EXERCISE BRIEF —
All the data must be output exactly as given.

[Stored data]
○ ○ ○
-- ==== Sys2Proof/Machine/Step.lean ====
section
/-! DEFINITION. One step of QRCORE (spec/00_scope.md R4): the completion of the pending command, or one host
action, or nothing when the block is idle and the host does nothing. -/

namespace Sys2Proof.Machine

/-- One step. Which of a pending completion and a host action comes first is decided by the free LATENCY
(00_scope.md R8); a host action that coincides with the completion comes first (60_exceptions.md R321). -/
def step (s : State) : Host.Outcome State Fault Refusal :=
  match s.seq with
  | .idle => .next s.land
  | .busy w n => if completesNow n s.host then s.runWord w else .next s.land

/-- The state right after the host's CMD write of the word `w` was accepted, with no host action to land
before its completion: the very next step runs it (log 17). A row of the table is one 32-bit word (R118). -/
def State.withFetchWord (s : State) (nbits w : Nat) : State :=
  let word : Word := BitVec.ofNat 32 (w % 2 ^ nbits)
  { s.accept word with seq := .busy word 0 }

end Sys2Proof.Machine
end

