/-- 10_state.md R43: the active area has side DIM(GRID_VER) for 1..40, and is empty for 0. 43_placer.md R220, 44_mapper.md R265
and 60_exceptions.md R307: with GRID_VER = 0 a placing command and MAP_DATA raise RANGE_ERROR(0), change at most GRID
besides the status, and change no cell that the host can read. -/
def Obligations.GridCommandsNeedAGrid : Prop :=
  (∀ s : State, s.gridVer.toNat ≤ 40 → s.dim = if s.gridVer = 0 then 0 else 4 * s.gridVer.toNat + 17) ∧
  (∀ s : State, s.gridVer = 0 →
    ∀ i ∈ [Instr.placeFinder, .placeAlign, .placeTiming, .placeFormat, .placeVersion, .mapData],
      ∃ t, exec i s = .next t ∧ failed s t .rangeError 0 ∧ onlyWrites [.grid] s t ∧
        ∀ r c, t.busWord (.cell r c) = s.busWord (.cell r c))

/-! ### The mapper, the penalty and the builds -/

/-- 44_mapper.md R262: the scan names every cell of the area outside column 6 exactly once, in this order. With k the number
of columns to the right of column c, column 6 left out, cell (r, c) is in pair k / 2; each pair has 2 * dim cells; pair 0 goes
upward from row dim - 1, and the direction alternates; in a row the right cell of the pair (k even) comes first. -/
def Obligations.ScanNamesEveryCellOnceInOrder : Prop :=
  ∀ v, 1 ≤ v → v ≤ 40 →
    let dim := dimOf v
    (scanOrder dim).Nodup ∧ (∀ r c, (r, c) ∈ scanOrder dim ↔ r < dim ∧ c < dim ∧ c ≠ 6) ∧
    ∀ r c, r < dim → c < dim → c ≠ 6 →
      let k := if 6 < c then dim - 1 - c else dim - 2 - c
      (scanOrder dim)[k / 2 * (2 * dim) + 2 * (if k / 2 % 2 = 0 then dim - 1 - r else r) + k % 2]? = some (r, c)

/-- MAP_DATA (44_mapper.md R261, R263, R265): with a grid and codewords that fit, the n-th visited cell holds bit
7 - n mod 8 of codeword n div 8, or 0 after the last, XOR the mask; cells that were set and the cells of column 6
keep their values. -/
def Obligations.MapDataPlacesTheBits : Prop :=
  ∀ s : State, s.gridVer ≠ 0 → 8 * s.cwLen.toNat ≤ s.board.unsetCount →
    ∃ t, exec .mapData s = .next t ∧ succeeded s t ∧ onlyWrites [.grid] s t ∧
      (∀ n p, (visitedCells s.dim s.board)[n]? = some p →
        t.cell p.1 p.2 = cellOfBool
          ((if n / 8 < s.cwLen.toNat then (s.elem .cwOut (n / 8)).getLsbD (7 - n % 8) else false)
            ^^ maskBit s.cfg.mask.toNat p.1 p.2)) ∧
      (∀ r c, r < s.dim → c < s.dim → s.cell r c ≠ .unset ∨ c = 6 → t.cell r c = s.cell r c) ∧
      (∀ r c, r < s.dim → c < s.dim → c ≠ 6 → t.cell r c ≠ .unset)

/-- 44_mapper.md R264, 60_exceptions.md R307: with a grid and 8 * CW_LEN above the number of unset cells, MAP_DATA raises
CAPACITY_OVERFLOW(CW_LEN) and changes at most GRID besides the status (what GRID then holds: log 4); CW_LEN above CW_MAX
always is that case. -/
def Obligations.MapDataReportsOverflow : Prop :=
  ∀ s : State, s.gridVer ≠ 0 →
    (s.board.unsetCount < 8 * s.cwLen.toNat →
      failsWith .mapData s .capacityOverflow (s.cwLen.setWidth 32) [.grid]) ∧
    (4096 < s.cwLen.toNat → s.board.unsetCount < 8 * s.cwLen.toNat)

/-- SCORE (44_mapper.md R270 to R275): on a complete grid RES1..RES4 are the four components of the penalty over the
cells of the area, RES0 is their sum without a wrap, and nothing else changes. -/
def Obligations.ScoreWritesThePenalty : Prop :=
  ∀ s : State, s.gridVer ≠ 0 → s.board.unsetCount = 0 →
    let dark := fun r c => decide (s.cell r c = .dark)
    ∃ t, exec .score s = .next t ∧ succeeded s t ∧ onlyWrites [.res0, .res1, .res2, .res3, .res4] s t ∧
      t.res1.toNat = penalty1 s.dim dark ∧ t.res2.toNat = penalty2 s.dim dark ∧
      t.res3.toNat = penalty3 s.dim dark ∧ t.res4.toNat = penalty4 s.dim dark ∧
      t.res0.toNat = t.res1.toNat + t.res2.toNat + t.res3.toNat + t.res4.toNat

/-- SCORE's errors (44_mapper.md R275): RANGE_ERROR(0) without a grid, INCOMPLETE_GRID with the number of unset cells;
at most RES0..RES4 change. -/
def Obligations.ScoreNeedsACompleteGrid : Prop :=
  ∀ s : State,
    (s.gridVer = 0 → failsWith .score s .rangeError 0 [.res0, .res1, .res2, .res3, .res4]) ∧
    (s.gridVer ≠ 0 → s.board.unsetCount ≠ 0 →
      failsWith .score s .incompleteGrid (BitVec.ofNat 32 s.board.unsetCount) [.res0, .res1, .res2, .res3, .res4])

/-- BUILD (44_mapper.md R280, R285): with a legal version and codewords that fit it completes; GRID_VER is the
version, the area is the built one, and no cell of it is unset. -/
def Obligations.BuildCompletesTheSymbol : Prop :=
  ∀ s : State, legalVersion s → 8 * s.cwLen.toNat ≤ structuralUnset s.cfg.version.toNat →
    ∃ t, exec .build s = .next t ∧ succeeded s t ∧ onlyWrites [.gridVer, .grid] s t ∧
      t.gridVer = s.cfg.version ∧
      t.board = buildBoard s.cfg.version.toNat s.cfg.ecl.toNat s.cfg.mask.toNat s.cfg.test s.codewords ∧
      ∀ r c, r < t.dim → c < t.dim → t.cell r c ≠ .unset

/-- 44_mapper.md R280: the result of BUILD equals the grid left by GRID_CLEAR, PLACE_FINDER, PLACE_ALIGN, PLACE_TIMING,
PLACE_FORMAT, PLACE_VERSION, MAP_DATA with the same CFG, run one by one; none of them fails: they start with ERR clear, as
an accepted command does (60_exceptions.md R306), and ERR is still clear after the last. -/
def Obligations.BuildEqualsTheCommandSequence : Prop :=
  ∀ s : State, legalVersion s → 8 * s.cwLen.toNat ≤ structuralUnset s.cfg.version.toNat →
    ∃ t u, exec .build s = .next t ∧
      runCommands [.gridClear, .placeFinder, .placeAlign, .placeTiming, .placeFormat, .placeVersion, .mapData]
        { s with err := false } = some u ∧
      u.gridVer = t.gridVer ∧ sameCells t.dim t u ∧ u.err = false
○ ○ ○
ANSWER AREA —
-- ==== Sys2Proof/Machine/Step.lean ====
section
/-! DEFINITION. One step of QRCORE (spec/00_scope.md R4): the completion of the pending command, or one host
action, or nothing when the block is idle and the host does nothing. -/

namespace Sys2Proof.Machine

/-- One step. Which of a pending completion and a host action comes first is decided by the free LATENCY
(00_scope.md R8); a host action that coincides with the completion comes first (60_exceptions.md R321). -/
def step (s : State) : Host.Outcome State Fault Refusal :=
  match s.seq with
  | .idle => .next s.land
  | .busy w n => if completesNow n s.host then s.runWord w else .next s.land

/-- The state right after the host's CMD write of the word `w` was accepted, with no host action to land
before its completion: the very next step runs it (log 17). A row of the table is one 32-bit word (R118). -/
def State.withFetchWord (s : State) (nbits w : Nat) : State :=
  let word : Word := BitVec.ofNat 32 (w % 2 ^ nbits)
  { s.accept word with seq := .busy word 0 }

end Sys2Proof.Machine
end

/-- 10_state.md R43: the active area has side DIM(GRID_VER) for 1..40, and is empty for 0. 43_placer.md R220, 44_mapper.md R265
and 60_exceptions.md R307: with GRID_VER = 0 a placing command and MAP_DATA raise RANGE_ERROR(0), change at most GRID
besides the status, and change no cell that the host can read. -/
def Obligations.GridCommandsNeedAGrid : Prop :=
  (∀ s : State, s.gridVer.toNat ≤ 40 → s.dim = if s.gridVer = 0 then 0 else 4 * s.gridVer.toNat + 17) ∧
  (∀ s : State, s.gridVer = 0 →
    ∀ i ∈ [Instr.placeFinder, .placeAlign, .placeTiming, .placeFormat, .placeVersion, .mapData],
      ∃ t, exec i s = .next t ∧ failed s t .rangeError 0 ∧ onlyWrites [.grid] s t ∧
        ∀ r c, t.busWord (.cell r c) = s.busWord (.cell r c))

/-! ### The mapper, the penalty and the builds -/

/-- 44_mapper.md R262: the scan names every cell of the area outside column 6 exactly once, in this order. With k the number
of columns to the right of column c, column 6 left out, cell (r, c) is in pair k / 2; each pair has 2 * dim cells; pair 0 goes
upward from row dim - 1, and the direction alternates; in a row the right cell of the pair (k even) comes first. -/
def Obligations.ScanNamesEveryCellOnceInOrder : Prop :=
  ∀ v, 1 ≤ v → v ≤ 40 →
    let dim := dimOf v
    (scanOrder dim).Nodup ∧ (∀ r c, (r, c) ∈ scanOrder dim ↔ r < dim ∧ c < dim ∧ c ≠ 6) ∧
    ∀ r c, r < dim → c < dim → c ≠ 6 →
      let k := if 6 < c then dim - 1 - c else dim - 2 - c
      (scanOrder dim)[k / 2 * (2 * dim) + 2 * (if k / 2 % 2 = 0 then dim - 1 - r else r) + k % 2]? = some (r, c)

/-- MAP_DATA (44_mapper.md R261, R263, R265): with a grid and codewords that fit, the n-th visited cell holds bit
7 - n mod 8 of codeword n div 8, or 0 after the last, XOR the mask; cells that were set and the cells of column 6
keep their values. -/
def Obligations.MapDataPlacesTheBits : Prop :=
  ∀ s : State, s.gridVer ≠ 0 → 8 * s.cwLen.toNat ≤ s.board.unsetCount →
    ∃ t, exec .mapData s = .next t ∧ succeeded s t ∧ onlyWrites [.grid] s t ∧
      (∀ n p, (visitedCells s.dim s.board)[n]? = some p →
        t.cell p.1 p.2 = cellOfBool
          ((if n / 8 < s.cwLen.toNat then (s.elem .cwOut (n / 8)).getLsbD (7 - n % 8) else false)
            ^^ maskBit s.cfg.mask.toNat p.1 p.2)) ∧
      (∀ r c, r < s.dim → c < s.dim → s.cell r c ≠ .unset ∨ c = 6 → t.cell r c = s.cell r c) ∧
      (∀ r c, r < s.dim → c < s.dim → c ≠ 6 → t.cell r c ≠ .unset)

/-- 44_mapper.md R264, 60_exceptions.md R307: with a grid and 8 * CW_LEN above the number of unset cells, MAP_DATA raises
CAPACITY_OVERFLOW(CW_LEN) and changes at most GRID besides the status (what GRID then holds: log 4); CW_LEN above CW_MAX
always is that case. -/
def Obligations.MapDataReportsOverflow : Prop :=
  ∀ s : State, s.gridVer ≠ 0 →
    (s.board.unsetCount < 8 * s.cwLen.toNat →
      failsWith .mapData s .capacityOverflow (s.cwLen.setWidth 32) [.grid]) ∧
    (4096 < s.cwLen.toNat → s.board.unsetCount < 8 * s.cwLen.toNat)

/-- SCORE (44_mapper.md R270 to R275): on a complete grid RES1..RES4 are the four components of the penalty over the
cells of the area, RES0 is their sum without a wrap, and nothing else changes. -/
def Obligations.ScoreWritesThePenalty : Prop :=
  ∀ s : State, s.gridVer ≠ 0 → s.board.unsetCount = 0 →
    let dark := fun r c => decide (s.cell r c = .dark)
    ∃ t, exec .score s = .next t ∧ succeeded s t ∧ onlyWrites [.res0, .res1, .res2, .res3, .res4] s t ∧
      t.res1.toNat = penalty1 s.dim dark ∧ t.res2.toNat = penalty2 s.dim dark ∧
      t.res3.toNat = penalty3 s.dim dark ∧ t.res4.toNat = penalty4 s.dim dark ∧
      t.res0.toNat = t.res1.toNat + t.res2.toNat + t.res3.toNat + t.res4.toNat

/-- SCORE's errors (44_mapper.md R275): RANGE_ERROR(0) without a grid, INCOMPLETE_GRID with the number of unset cells;
at most RES0..RES4 change. -/
def Obligations.ScoreNeedsACompleteGrid : Prop :=
  ∀ s : State,
    (s.gridVer = 0 → failsWith .score s .rangeError 0 [.res0, .res1, .res2, .res3, .res4]) ∧
    (s.gridVer ≠ 0 → s.board.unsetCount ≠ 0 →
      failsWith .score s .incompleteGrid (BitVec.ofNat 32 s.board.unsetCount) [.res0, .res1, .res2, .res3, .res4])

/-- BUILD (44_mapper.md R280, R285): with a legal version and codewords that fit it completes; GRID_VER is the
version, the area is the built one, and no cell of it is unset. -/
def Obligations.BuildCompletesTheSymbol : Prop :=
  ∀ s : State, legalVersion s → 8 * s.cwLen.toNat ≤ structuralUnset s.cfg.version.toNat →
    ∃ t, exec .build s = .next t ∧ succeeded s t ∧ onlyWrites [.gridVer, .grid] s t ∧
      t.gridVer = s.cfg.version ∧
      t.board = buildBoard s.cfg.version.toNat s.cfg.ecl.toNat s.cfg.mask.toNat s.cfg.test s.codewords ∧
      ∀ r c, r < t.dim → c < t.dim → t.cell r c ≠ .unset

/-- 44_mapper.md R280: the result of BUILD equals the grid left by GRID_CLEAR, PLACE_FINDER, PLACE_ALIGN, PLACE_TIMING,
PLACE_FORMAT, PLACE_VERSION, MAP_DATA with the same CFG, run one by one; none of them fails: they start with ERR clear, as
an accepted command does (60_exceptions.md R306), and ERR is still clear after the last. -/
def Obligations.BuildEqualsTheCommandSequence : Prop :=
  ∀ s : State, legalVersion s → 8 * s.cwLen.toNat ≤ structuralUnset s.cfg.version.toNat →
    ∃ t u, exec .build s = .next t ∧
      runCommands [.gridClear, .placeFinder, .placeAlign, .placeTiming, .placeFormat, .placeVersion, .mapData]
        { s with err := false } = some u ∧
      u.gridVer = t.gridVer ∧ sameCells t.dim t u ∧ u.err = false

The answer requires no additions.